Transcribe only part of the material below: the lines from the one containing "-- ==== Sys2Proof/Tests/Slice0.lean" through the one containing "def station : Station", inclusive, exactly as written.

- - - -

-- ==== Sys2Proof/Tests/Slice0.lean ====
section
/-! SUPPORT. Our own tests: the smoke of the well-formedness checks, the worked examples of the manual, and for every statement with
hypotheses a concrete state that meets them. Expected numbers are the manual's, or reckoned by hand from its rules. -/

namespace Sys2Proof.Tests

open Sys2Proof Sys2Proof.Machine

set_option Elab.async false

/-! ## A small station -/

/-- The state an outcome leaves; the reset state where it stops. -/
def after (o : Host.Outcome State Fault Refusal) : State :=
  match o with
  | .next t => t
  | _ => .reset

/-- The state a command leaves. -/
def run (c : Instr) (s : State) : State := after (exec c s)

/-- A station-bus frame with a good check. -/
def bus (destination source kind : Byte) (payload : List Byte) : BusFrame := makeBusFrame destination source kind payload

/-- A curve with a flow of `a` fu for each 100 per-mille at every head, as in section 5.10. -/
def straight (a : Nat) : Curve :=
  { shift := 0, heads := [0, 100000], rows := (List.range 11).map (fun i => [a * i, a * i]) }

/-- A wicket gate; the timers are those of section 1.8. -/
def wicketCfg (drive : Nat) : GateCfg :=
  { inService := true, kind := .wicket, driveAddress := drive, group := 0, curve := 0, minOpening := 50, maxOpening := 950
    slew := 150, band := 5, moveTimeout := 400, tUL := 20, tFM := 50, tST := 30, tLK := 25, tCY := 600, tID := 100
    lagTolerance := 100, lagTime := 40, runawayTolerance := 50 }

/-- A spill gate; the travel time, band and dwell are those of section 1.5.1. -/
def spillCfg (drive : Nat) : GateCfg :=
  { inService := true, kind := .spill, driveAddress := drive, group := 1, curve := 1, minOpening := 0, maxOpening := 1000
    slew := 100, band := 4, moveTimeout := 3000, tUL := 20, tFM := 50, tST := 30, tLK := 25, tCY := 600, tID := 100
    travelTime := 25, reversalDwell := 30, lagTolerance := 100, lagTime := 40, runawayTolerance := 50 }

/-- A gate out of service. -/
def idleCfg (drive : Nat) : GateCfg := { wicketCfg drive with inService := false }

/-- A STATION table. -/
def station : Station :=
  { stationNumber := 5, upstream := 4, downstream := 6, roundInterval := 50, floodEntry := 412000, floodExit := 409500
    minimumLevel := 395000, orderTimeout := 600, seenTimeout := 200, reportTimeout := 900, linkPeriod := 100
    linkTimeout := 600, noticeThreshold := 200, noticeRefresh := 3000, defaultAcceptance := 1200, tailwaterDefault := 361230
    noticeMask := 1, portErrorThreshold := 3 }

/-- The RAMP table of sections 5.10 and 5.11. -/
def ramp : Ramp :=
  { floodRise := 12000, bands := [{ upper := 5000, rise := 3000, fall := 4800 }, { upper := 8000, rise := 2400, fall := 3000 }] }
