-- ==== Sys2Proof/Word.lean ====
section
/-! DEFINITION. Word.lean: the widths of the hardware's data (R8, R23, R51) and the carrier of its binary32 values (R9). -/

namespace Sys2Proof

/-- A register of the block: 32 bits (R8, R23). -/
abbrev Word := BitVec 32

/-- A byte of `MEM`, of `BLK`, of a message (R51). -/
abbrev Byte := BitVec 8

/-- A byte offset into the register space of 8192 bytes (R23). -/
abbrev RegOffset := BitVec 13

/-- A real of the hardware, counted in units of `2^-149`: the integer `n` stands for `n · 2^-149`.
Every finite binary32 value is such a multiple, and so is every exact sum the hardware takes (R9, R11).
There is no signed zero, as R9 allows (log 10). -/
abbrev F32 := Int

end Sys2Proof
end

- - - -

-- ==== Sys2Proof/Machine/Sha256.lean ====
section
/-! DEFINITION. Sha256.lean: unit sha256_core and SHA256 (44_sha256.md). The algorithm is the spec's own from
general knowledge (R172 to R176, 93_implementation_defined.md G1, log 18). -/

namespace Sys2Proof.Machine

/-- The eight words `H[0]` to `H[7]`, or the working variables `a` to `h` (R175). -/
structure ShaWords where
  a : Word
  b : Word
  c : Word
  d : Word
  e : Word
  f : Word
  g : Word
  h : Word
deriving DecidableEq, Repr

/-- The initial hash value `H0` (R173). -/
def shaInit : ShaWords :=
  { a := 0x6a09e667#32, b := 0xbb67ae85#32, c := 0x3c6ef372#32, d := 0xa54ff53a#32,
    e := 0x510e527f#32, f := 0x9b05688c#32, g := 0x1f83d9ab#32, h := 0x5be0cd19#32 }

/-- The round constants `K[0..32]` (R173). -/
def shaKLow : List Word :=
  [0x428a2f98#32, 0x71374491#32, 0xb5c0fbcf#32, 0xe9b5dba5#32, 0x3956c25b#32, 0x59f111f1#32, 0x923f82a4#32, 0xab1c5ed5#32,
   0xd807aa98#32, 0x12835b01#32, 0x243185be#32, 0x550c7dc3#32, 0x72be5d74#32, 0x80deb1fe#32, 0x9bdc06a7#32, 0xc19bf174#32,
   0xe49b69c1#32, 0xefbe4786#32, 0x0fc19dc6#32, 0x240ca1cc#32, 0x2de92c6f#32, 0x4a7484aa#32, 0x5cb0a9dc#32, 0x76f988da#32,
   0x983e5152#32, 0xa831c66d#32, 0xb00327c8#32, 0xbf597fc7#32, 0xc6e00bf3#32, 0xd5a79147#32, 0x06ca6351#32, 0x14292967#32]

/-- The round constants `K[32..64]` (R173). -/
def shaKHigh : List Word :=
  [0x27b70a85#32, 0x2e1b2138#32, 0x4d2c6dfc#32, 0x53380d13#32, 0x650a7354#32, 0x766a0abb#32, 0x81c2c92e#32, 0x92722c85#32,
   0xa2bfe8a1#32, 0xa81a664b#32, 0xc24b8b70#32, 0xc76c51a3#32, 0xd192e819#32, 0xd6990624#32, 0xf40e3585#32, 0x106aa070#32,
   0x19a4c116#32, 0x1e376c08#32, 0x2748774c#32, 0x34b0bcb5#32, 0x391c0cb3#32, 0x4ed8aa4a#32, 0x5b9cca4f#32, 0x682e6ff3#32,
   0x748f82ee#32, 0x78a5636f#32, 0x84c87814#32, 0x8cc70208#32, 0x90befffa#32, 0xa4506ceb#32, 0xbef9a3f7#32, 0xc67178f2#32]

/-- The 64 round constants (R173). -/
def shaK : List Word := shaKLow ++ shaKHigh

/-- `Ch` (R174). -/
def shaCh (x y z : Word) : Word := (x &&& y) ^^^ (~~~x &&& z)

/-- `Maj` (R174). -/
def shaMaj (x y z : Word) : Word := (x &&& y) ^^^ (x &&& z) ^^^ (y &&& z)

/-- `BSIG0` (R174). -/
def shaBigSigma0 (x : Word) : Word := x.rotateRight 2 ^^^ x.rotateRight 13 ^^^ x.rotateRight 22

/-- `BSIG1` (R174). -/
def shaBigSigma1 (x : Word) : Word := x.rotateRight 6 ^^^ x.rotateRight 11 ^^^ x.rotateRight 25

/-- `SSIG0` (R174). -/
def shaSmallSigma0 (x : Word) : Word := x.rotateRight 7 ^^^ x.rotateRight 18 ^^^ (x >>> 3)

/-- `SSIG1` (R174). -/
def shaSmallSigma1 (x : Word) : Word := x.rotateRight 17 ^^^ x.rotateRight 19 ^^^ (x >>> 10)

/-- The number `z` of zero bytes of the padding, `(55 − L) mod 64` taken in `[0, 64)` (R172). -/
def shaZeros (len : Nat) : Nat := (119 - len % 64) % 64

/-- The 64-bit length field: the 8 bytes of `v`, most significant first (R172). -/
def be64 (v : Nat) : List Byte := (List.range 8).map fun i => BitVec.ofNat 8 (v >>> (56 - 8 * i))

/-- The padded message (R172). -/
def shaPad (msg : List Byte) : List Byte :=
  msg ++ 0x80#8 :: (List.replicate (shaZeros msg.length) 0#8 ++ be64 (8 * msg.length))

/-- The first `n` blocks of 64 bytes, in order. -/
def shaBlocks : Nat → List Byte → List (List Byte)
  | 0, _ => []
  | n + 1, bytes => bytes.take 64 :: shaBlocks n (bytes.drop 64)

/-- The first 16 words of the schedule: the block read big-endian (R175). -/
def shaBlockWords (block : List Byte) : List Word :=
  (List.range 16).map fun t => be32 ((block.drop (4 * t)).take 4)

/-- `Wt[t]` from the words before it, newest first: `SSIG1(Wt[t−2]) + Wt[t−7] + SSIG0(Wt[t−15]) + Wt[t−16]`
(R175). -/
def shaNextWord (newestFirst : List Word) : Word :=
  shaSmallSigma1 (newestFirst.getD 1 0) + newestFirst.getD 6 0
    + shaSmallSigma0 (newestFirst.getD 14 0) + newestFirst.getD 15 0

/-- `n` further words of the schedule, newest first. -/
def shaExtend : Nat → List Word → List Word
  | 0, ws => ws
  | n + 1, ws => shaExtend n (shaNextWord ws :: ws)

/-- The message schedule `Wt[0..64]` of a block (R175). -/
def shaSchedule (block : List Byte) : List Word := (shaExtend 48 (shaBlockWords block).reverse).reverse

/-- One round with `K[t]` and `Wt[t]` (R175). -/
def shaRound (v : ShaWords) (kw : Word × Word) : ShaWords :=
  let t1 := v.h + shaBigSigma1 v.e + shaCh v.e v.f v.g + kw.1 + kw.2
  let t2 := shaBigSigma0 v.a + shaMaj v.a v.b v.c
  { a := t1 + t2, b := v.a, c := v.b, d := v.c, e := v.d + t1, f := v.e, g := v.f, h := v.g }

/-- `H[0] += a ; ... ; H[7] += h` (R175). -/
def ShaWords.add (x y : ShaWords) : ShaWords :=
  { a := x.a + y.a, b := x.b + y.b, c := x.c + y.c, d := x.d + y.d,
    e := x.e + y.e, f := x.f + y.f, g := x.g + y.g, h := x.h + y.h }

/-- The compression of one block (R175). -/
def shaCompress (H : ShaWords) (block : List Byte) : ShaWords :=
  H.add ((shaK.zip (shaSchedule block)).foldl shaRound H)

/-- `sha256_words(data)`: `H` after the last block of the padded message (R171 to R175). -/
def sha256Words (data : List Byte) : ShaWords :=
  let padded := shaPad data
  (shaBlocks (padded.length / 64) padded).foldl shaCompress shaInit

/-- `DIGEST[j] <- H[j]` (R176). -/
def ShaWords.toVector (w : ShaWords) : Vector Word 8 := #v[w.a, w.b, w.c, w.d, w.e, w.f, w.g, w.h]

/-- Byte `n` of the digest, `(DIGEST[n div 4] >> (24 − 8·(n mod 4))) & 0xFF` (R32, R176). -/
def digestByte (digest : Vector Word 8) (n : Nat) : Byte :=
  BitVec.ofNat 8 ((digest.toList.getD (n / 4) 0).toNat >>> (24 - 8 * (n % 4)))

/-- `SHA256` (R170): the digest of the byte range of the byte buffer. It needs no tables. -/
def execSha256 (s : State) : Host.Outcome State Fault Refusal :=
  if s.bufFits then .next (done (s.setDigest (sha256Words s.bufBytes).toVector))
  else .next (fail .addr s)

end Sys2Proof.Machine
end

- - - -

REPLY –
-- ==== Sys2Proof/Tests/Slice0.lean ====
section
/-! SUPPORT. Our own tests: the smoke of the well-formedness checks, the worked examples of the manual, and for every statement with
hypotheses a concrete state that meets them. Expected numbers are the manual's, or reckoned by hand from its rules. -/

namespace Sys2Proof.Tests

open Sys2Proof Sys2Proof.Machine

set_option Elab.async false

/-! ## A small station -/

/-- The state an outcome leaves; the reset state where it stops. -/
def after (o : Host.Outcome State Fault Refusal) : State :=
  match o with
  | .next t => t
  | _ => .reset

/-- The state a command leaves. -/
def run (c : Instr) (s : State) : State := after (exec c s)

/-- A station-bus frame with a good check. -/
def bus (destination source kind : Byte) (payload : List Byte) : BusFrame := makeBusFrame destination source kind payload

/-- A curve with a flow of `a` fu for each 100 per-mille at every head, as in section 5.10. -/
def straight (a : Nat) : Curve :=
  { shift := 0, heads := [0, 100000], rows := (List.range 11).map (fun i => [a * i, a * i]) }

/-- A wicket gate; the timers are those of section 1.8. -/
def wicketCfg (drive : Nat) : GateCfg :=
  { inService := true, kind := .wicket, driveAddress := drive, group := 0, curve := 0, minOpening := 50, maxOpening := 950
    slew := 150, band := 5, moveTimeout := 400, tUL := 20, tFM := 50, tST := 30, tLK := 25, tCY := 600, tID := 100
    lagTolerance := 100, lagTime := 40, runawayTolerance := 50 }

/-- A spill gate; the travel time, band and dwell are those of section 1.5.1. -/
def spillCfg (drive : Nat) : GateCfg :=
  { inService := true, kind := .spill, driveAddress := drive, group := 1, curve := 1, minOpening := 0, maxOpening := 1000
    slew := 100, band := 4, moveTimeout := 3000, tUL := 20, tFM := 50, tST := 30, tLK := 25, tCY := 600, tID := 100
    travelTime := 25, reversalDwell := 30, lagTolerance := 100, lagTime := 40, runawayTolerance := 50 }

/-- A gate out of service. -/
def idleCfg (drive : Nat) : GateCfg := { wicketCfg drive with inService := false }

/-- A STATION table. -/
def station : Station :=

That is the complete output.